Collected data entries
+===+
theorem mmaOp_odd (h : StreamReady i s u) (hf : tFormat (s.entryOf u x.tn) = 9) (ha : a.getLsbD 0 = true) :
    mmaOp i acc a keep zero x s = s.stop u 4 0 := by
  rw [mmaOp, streamExec_ready h]
  exact if_pos (by simp [hf, ha])

theorem mmaOp_latched (h : StreamReady i s u) (hf : tFormat (s.entryOf u x.tn) ≠ 9) (hop : u.stream.operand a.toNat false = none) :
    mmaOp i acc a keep zero x s = s.stop u 7 0 := by
  simp [mmaOp, streamExec_ready h, beq_false_of_ne hf, hf, hop]

theorem mmaOp_untagged (h : StreamReady i s u) (hf : tFormat (s.entryOf u x.tn) ≠ 9) (hop : u.stream.operand a.toNat false = some [r]) (ht : r.tag = 0) :
    mmaOp i acc a keep zero x s = s.stop u 10 0 := by
  simp [mmaOp, streamExec_ready h, beq_false_of_ne hf, hf, hop, ht]

theorem mmaOp_noKind (h : StreamReady i s u) (hf : tFormat (s.entryOf u x.tn) ≠ 9) (hop : u.stream.operand a.toNat false = some [r]) (ht : r.tag ≠ 0)
    (hk : mmaKind r.tag (tFormat (s.entryOf u x.tn)) = none) : mmaOp i acc a keep zero x s = s.stop u 6 0 := by
  simp [mmaOp, streamExec_ready h, beq_false_of_ne hf, hf, hop, ht, hk]

/-- The end of a product whose operand has a kind and whose B tile has been read (R89, R190). -/
theorem mmaOp_read {f : Nat} {regs : List AReg} (h : StreamReady i s u) (hf : tFormat (s.entryOf u x.tn) = f) (ha : (f == 9 && a.getLsbD 0) = false)
    (hop : u.stream.operand a.toNat (f == 9) = some regs) (ht : (regs.any fun r => r.tag == 0) = false)
    (hk : (if regs.all fun r => r.tag == (regs.headD {}).tag then mmaKind (regs.headD {}).tag f else none) = some (kk, int))
    (hes : s.readElems (s.teamWho u) u (s.entryOf u x.tn) (s.bSource u x) 0 (tileCoords (originOf u.stream x) 64 kk) = .ok es) :
    mmaOp i acc a keep zero x s =
      if (f == 9 && hasReserved es) && tTrapr (s.entryOf u x.tn) then .next (s.raiseStream u { cause := .fmt })
      else
        let t := s.setTeam (u.multiplied acc a keep regs (u.productTile acc zero int regs f (originOf u.stream x).1 kk es))
        .next (if f == 9 && hasReserved es then t.streamSfmt u else t) := by
  subst hf
  simp only [mmaOp, streamExec_ready h, ha, hop, ht, hk, hes, Bool.false_eq_true, if_false]
  rfl

/-- A product of one A register (R190). -/
theorem mmaOp_single {f : Nat} (h : StreamReady i s u) (hf : tFormat (s.entryOf u x.tn) = f) (h9 : f ≠ 9) (hop : u.stream.operand a.toNat false = some [r])
    (ht : r.tag ≠ 0) (hk : mmaKind r.tag f = some (kk, int))
    (hes : s.readElems (s.teamWho u) u (s.entryOf u x.tn) (s.bSource u x) 0 (tileCoords (originOf u.stream x) 64 kk) = .ok es) :
    mmaOp i acc a keep zero x s = .next (s.setTeam (u.multiplied acc a keep [r] (u.productTile acc zero int [r] f (originOf u.stream x).1 kk es))) := by
  have hf9 := beq_false_of_ne h9
  rw [mmaOp_read h hf (by simp [hf9]) (by rw [hf9, hop]) (by simp [ht]) (show _ = some (kk, int) by simp [hk]) hes]
  simp [hf9]

section
variable (h : StreamReady i s u) (hf : tFormat (s.entryOf u x.tn) = 9) (ha : a.getLsbD 0 = false)
  (hop : u.stream.operand a.toNat true = some [r, q]) (hr : r.tag = 6) (hq : q.tag = 6)
  (hes : s.readElems (s.teamWho u) u (s.entryOf u x.tn) (s.bSource u x) 0 (tileCoords (originOf u.stream x) 64 256) = .ok es)
include h hf ha hop hr hq hes

/-- A T3P product, of a pair of A registers, without a reserved byte (R191). -/
theorem mmaOp_pair (hc : hasReserved es = false) : mmaOp i acc a keep zero x s = .next (s.setTeam (u.multiplied acc a keep [r, q]
      (u.productTile acc zero true [r, q] 9 (originOf u.stream x).1 256 es))) := by
  rw [mmaOp_read h hf (by rw [ha, Bool.and_false]) hop (by simp [hr, hq]) (show _ = some (256, true) by simp [hr, hq, mmaKind_t3p]) hes]
  simp [hc]

theorem mmaOp_fmt (hc : hasReserved es = true) (ht : tTrapr (s.entryOf u x.tn) = true) :
    mmaOp i acc a keep zero x s = .next (s.raiseStream u { cause := .fmt }) := by
  rw [mmaOp_read h hf (by rw [ha, Bool.and_false]) hop (by simp [hr, hq]) (show _ = some (256, true) by simp [hr, hq, mmaKind_t3p]) hes]
  simp [hc, ht]
end
end

/-- Settles O42: a word in the form `mmaOp` has each case by its lemma, and the elements of its tile by `Team.getD_productTile_int` and its
like; the operand, the dot products and the kinds by their equations. -/
theorem productWords : Obligations.ProductWords := by
  unfold Obligations.ProductWords
  intro next T org coords stops product
  have holds (i : Instr) (c a : BitVec 4) (keep zero : Bool) (x : Tile) (hi : ∀ s, exec i s = mmaOp i c a keep zero x s) : product i c a keep zero x := by
    have hlen {s : State} {u : Team} {kk : Nat} {es : List (Option (List Byte))}
        (hes : s.readElems (s.teamWho u) u (T s u x) (s.bSource u x) 0 (coords u x kk) = .ok es) : es.length = kk * 64 :=
      (State.length_readElems hes).trans (length_tileCoords _ 64 kk)
    refine ⟨?int8, ?float, ?t3p, ?fmt, ?odd, ?latched, ?untagged, ?noKind⟩
    case int8 =>
      intro s u r es h hf ht hr hop hes
      refine ⟨_, (hi s).trans (mmaOp_single h hf (by decide) hop (by simp [ht]) (by rw [ht]; rfl) hes), Team.length_productTile .., fun m n hm hn => ?_⟩
      rw [Team.getD_productTile_int8 (hlen hes) hm hn u c zero ht hr]
      rfl
    case float =>
      intro s u r es kk h h9 hop hk hes
      have ht : r.tag ≠ 0 := fun h0 => by simp [h0, mmaKind_untagged] at hk
      refine ⟨_, (hi s).trans (mmaOp_single h rfl h9 hop ht hk hes), Team.length_productTile .., fun m n hm hn => ?_⟩
      rw [Team.getD_productTile_float (hlen hes) hm hn, aRow_single]
      rfl
    case t3p =>
      intro s u r q es h hf ha hr hq hop hes hc
      refine ⟨_, (hi s).trans (mmaOp_pair h hf ha hop hr hq hes (hasReserved_eq_false hc)), Team.length_productTile .., fun m n hm hn => ?_⟩
      rw [Team.getD_productTile_int (hlen hes) hm hn, aRow_pair]
      rfl
    case fmt =>
      intro s u r q es bs h hf ha hr hq hop hes hmem hb ht
      exact (hi s).trans (mmaOp_fmt h hf ha hop hr hq hes (hasReserved_of_mem hmem hb) ht)
    case odd => exact fun s u h ⟨hf, ha⟩ => (hi s).trans (mmaOp_odd h hf ha)
    case latched => exact fun s u h ⟨hf, hop⟩ => (hi s).trans (mmaOp_latched h hf hop)
    case untagged => exact fun s u h ⟨hf, r, hop, ht⟩ => (hi s).trans (mmaOp_untagged h hf hop ht)
    case noKind => exact fun s u h ⟨hf, r, hop, ht, hk⟩ => (hi s).trans (mmaOp_noKind h hf hop ht hk)
  refine ⟨fun c a keep x => ⟨holds _ c a keep false x fun _ => rfl, holds _ c a keep true x fun _ => rfl⟩, fun st a t3p => ⟨?register, ?latch⟩,
    fpDot_eq_foldl, intDot_eq_sum, mmaKind_eq⟩
  case register => exact fun h => Stream.operand_register h a t3p
  case latch =>
    intro r rs h
    rw [Stream.operand_latch h]
    exact ⟨fun hr => if_pos hr, fun hr => if_neg fun ⟨hreg, hpair⟩ => hr.elim (· hreg) (· hpair)⟩

end Sys2Proof.Machine
end

section
/-! Writes under a mask and exceptions over the lanes of a mask: what a function says of other lanes has no part in them (R41, R43, R51). -/

namespace Sys2Proof.Machine

theorem mem_lanesOf {m : Mask} {l : Nat} : l ∈ lanesOf m ↔ l < 32 ∧ inMask m l = true := by simp [lanesOf]
theorem pairwise_lt_lanesOf (m : Mask) : (lanesOf m).Pairwise (· < ·) := List.pairwise_lt_range.filter _

@[simp] theorem stick_zero (w : Word) : stick w 0 = w := by simp [stick]

/-- Only what a step does at the members of the list counts in a fold. -/
theorem foldl_congr_mem {α β : Type} {f f' : α → β → α} {ls : List β} (h : ∀ x, ∀ l ∈ ls, f x l = f' x l) (x : α) : ls.foldl f x = ls.foldl f' x := by
  induction ls generalizing x with
  | nil => rfl
  | cons l ls ih =>
    rw [List.foldl_cons, List.foldl_cons, h x l List.mem_cons_self]
    exact ih (fun y k hk => h y k (List.mem_cons_of_mem l hk)) _

theorem maskOf_congr {p q : Nat → Bool} (h : ∀ l, l < 32 → p l = q l) : maskOf p = maskOf q :=
  foldl_congr_mem (fun _ l hl => by rw [h l (List.mem_range.mp hl)]) _

section
variable {m : Mask}

theorem Group.setV_congr {f f' : Nat → Word} (h : ∀ l ∈ lanesOf m, f l = f' l) (g : Group) (r : Nat) : g.setV r m f = g.setV r m f' := by
  have hrow : ((List.range 32).map fun l => if inMask m l then f l else g.v r l) = (List.range 32).map fun l => if inMask m l then f' l else g.v r l :=
    List.map_congr_left fun l hl => ite_congr rfl (fun hm => h l (mem_lanesOf.mpr ⟨List.mem_range.mp hl, hm⟩)) fun _ => rfl
  rw [Group.setV, hrow, Group.setV]

theorem Group.setN_congr {f f' : Nat → Nat} (h : ∀ l ∈ lanesOf m, f l = f' l) (g : Group) (ty : Ty) (d : Nat) : g.setN ty d m f = g.setN ty d m f' := by
  have hlow : ∀ l ∈ lanesOf m, BitVec.ofNat 32 (f l) = BitVec.ofNat 32 (f' l) := fun l hl => by rw [h l hl]
  have hhigh : ∀ l ∈ lanesOf m, BitVec.ofNat 32 (f l / 2 ^ 32) = BitVec.ofNat 32 (f' l / 2 ^ 32) := fun l hl => by rw [h l hl]
  rw [Group.setN, Group.setN, Group.setV_congr hlow, Group.setV_congr hhigh]

variable {exc exc' : Nat → Exc} (h : ∀ l ∈ lanesOf m, exc l = exc' l)
include h

theorem excUnion_congr : excUnion m exc = excUnion m exc' := foldl_congr_mem (fun _ l hl => by rw [h l hl]) _

theorem excLanes_congr (en : Exc) : excLanes m en exc = excLanes m en exc' :=
  maskOf_congr fun l hl => by
    cases hm : inMask m l with
    | false => rfl
    | true => rw [h l (mem_lanesOf.mpr ⟨hl, hm⟩)]

theorem State.fpDone_congr {write write' : Group → Group} {g : Group} (hw : write g = write' g) (s : State) (fr : Fragment) (k : Nat) (c : Clause) :
    s.fpDone g fr k c m exc write = s.fpDone g fr k c m exc' write' := by
  simp only [State.fpDone, excUnion_congr h, excLanes_congr h, hw]
end

/-- A word that ends in `fpDone` once it is ready: its exceptions may depend on its governing mask. -/
theorem fpYields_of_ready {i : Instr} {exc : Group → Clause → Nat → Exc} {write : Group → Fragment → Clause → Mask → Group}
    (hi : ∀ s g fr k c, LaneReady i s g fr k c →
      exec i s = s.fpDone g (fr.countLane c.uid) k c (c.govOf i) (exc g c) fun _ => write g (fr.countLane c.uid) c (c.govOf i)) :
    FpYields i exc write := by
  intro s g fr k c h
  dsimp only
  rw [hi s g fr k c h]
  exact ⟨State.fpDone_writes, fun he hf ho => (State.fpDone_traps he).trans (laneTrap_laneRec hf ho)⟩

theorem LaneSets.congr {i : Instr} {ty : Ty} {d : BitVec 8} {f f' : Group → Clause → Mask → Nat → Nat} (h : LaneSets i ty d f)
    (hf : ∀ g c gov l, f g c gov l = f' g c gov l) : LaneSets i ty d f' := by
  obtain rfl : f = f' := funext fun g => funext fun c => funext fun gov => funext fun l => hf g c gov l
  exact h

theorem LaneSetsMask.congr {i : Instr} {d : BitVec 4} {f f' : Group → Clause → Mask → Mask} (h : LaneSetsMask i d f)
    (hf : ∀ g c gov, f g c gov = f' g c gov) : LaneSetsMask i d f' := by
  obtain rfl : f = f' := funext fun g => funext fun c => funext fun gov => hf g c gov
  exact h

theorem laneSetsMask_of_laneToMask {i : Instr} {d : BitVec 4} {f : Group → Clause → Mask → Mask}
    (hx : ∀ s, exec i s = laneToMask i d s f) : LaneSetsMask i d f :=
  fun s _ _ _ _ h => (hx s).trans (laneToMask_ready h f)

end Sys2Proof.Machine
end

section
/-! The cross-lane words (R156-R161): the source lane of VSHUF and VBCST, the reduction tree of VREDS and the running value of VSCAN. -/

namespace Sys2Proof.Machine

/-! ## Source lanes (R156-R158) -/

theorem crossLane_natCast (gov : Mask) (a : Nat → Nat) (l x : Nat) :
    crossLane gov a l (x : Int) = if x < 32 ∧ gov.getLsbD x = true then a x else a l := by
  simp [crossLane, inMask, show ((x : Int) < 32) ↔ x < 32 by omega]

theorem crossLane_neg {src : Int} (h : src < 0) (gov : Mask) (a : Nat → Nat) (l : Nat) : crossLane gov a l src = a l :=
  if_neg fun ⟨h0, _⟩ => by omega

/-- A source lane below the reading one, which may lie before lane 0 (.up of R157). -/
theorem crossLane_sub (gov : Mask) (a : Nat → Nat) (l n : Nat) : crossLane gov a l ((l : Int) - n) =
    if n ≤ l then (if l - n < 32 ∧ gov.getLsbD (l - n) = true then a (l - n) else a l) else a l := by
  by_cases h : n ≤ l
  · rw [if_pos h, ← Int.ofNat_sub h, crossLane_natCast]
  · rw [if_neg h, crossLane_neg (by omega)]

/-! ## The reduction tree (R159) -/

/-- What a lane and the lane one span above it combine to, and the exceptions of that step: an absent one leaves the other. -/
def combine (op : Nat → Nat → Nat × Exc) : Option Nat → Option Nat → Option Nat × Exc
  | some x, some y => (some (op x y).1, (op x y).2)
  | none, y => (y, 0)
  | x, none => (x, 0)

/-- The value of the subtree over the 2^n lanes from l on. -/
def subtree (op : Nat → Nat → Nat × Exc) (p : Nat → Option Nat) (n l : Nat) : Option Nat := redTree (fun x y => (op x y).1) p n l

/-- No step of the reduction raises an exception. -/
def QuietTree (op : Nat → Nat → Nat × Exc) (p : Nat → Option Nat) : Prop :=
  ∀ n l, (combine op (subtree op p n l) (subtree op p n (l + 2 ^ n))).2 = 0

/-- The tree before its first span. -/
def Tree.start (p : Nat → Option Nat) : Tree := { val := (List.range 32).map p, exc := List.replicate 32 0 }

/-- The tree after its five spans. -/
def Tree.reduce (op : Nat → Nat → Nat × Exc) (p : Nat → Option Nat) : Tree := [1, 2, 4, 8, 16].foldl (fun t n => t.span op n) (Tree.start p)

/-- The steps of the spans below 2^n are done: each lane that starts a run of 2^n lanes has the value of its subtree, and no step
has raised an exception. -/
structure Tree.Reduced (op : Nat → Nat → Nat × Exc) (p : Nat → Option Nat) (n : Nat) (t : Tree) : Prop where
  val : ∀ l, l < 32 → l % 2 ^ n = 0 → t.val.getD l none = subtree op p n l
  exc : ∀ l, t.exc.getD l 0 = 0

section
variable {op : Nat → Nat → Nat × Exc} {p : Nat → Option Nat} {n : Nat} {t : Tree}

theorem subtree_succ (op : Nat → Nat → Nat × Exc) (p : Nat → Option Nat) (n l : Nat) :
    subtree op p (n + 1) l = (combine op (subtree op p n l) (subtree op p n (l + 2 ^ n))).1 := by
  show redTree _ p (n + 1) l = (combine op (redTree _ p n l) (redTree _ p n (l + 2 ^ n))).1
  rw [redTree]
  cases redTree _ p n l <;> cases redTree _ p n (l + 2 ^ n) <;> rfl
+===+
> WORK TO COMPLETE:
Restate verbatim all lines from the start of the data through the line containing "hop, ht, hk]", with both ends kept.

> EXERCISE RESULT:
theorem mmaOp_odd (h : StreamReady i s u) (hf : tFormat (s.entryOf u x.tn) = 9) (ha : a.getLsbD 0 = true) :
    mmaOp i acc a keep zero x s = s.stop u 4 0 := by
  rw [mmaOp, streamExec_ready h]
  exact if_pos (by simp [hf, ha])

theorem mmaOp_latched (h : StreamReady i s u) (hf : tFormat (s.entryOf u x.tn) ≠ 9) (hop : u.stream.operand a.toNat false = none) :
    mmaOp i acc a keep zero x s = s.stop u 7 0 := by
  simp [mmaOp, streamExec_ready h, beq_false_of_ne hf, hf, hop]

theorem mmaOp_untagged (h : StreamReady i s u) (hf : tFormat (s.entryOf u x.tn) ≠ 9) (hop : u.stream.operand a.toNat false = some [r]) (ht : r.tag = 0) :
    mmaOp i acc a keep zero x s = s.stop u 10 0 := by
  simp [mmaOp, streamExec_ready h, beq_false_of_ne hf, hf, hop, ht]

theorem mmaOp_noKind (h : StreamReady i s u) (hf : tFormat (s.entryOf u x.tn) ≠ 9) (hop : u.stream.operand a.toNat false = some [r]) (ht : r.tag ≠ 0)
    (hk : mmaKind r.tag (tFormat (s.entryOf u x.tn)) = none) : mmaOp i acc a keep zero x s = s.stop u 6 0 := by
  simp [mmaOp, streamExec_ready h, beq_false_of_ne hf, hf, hop, ht, hk]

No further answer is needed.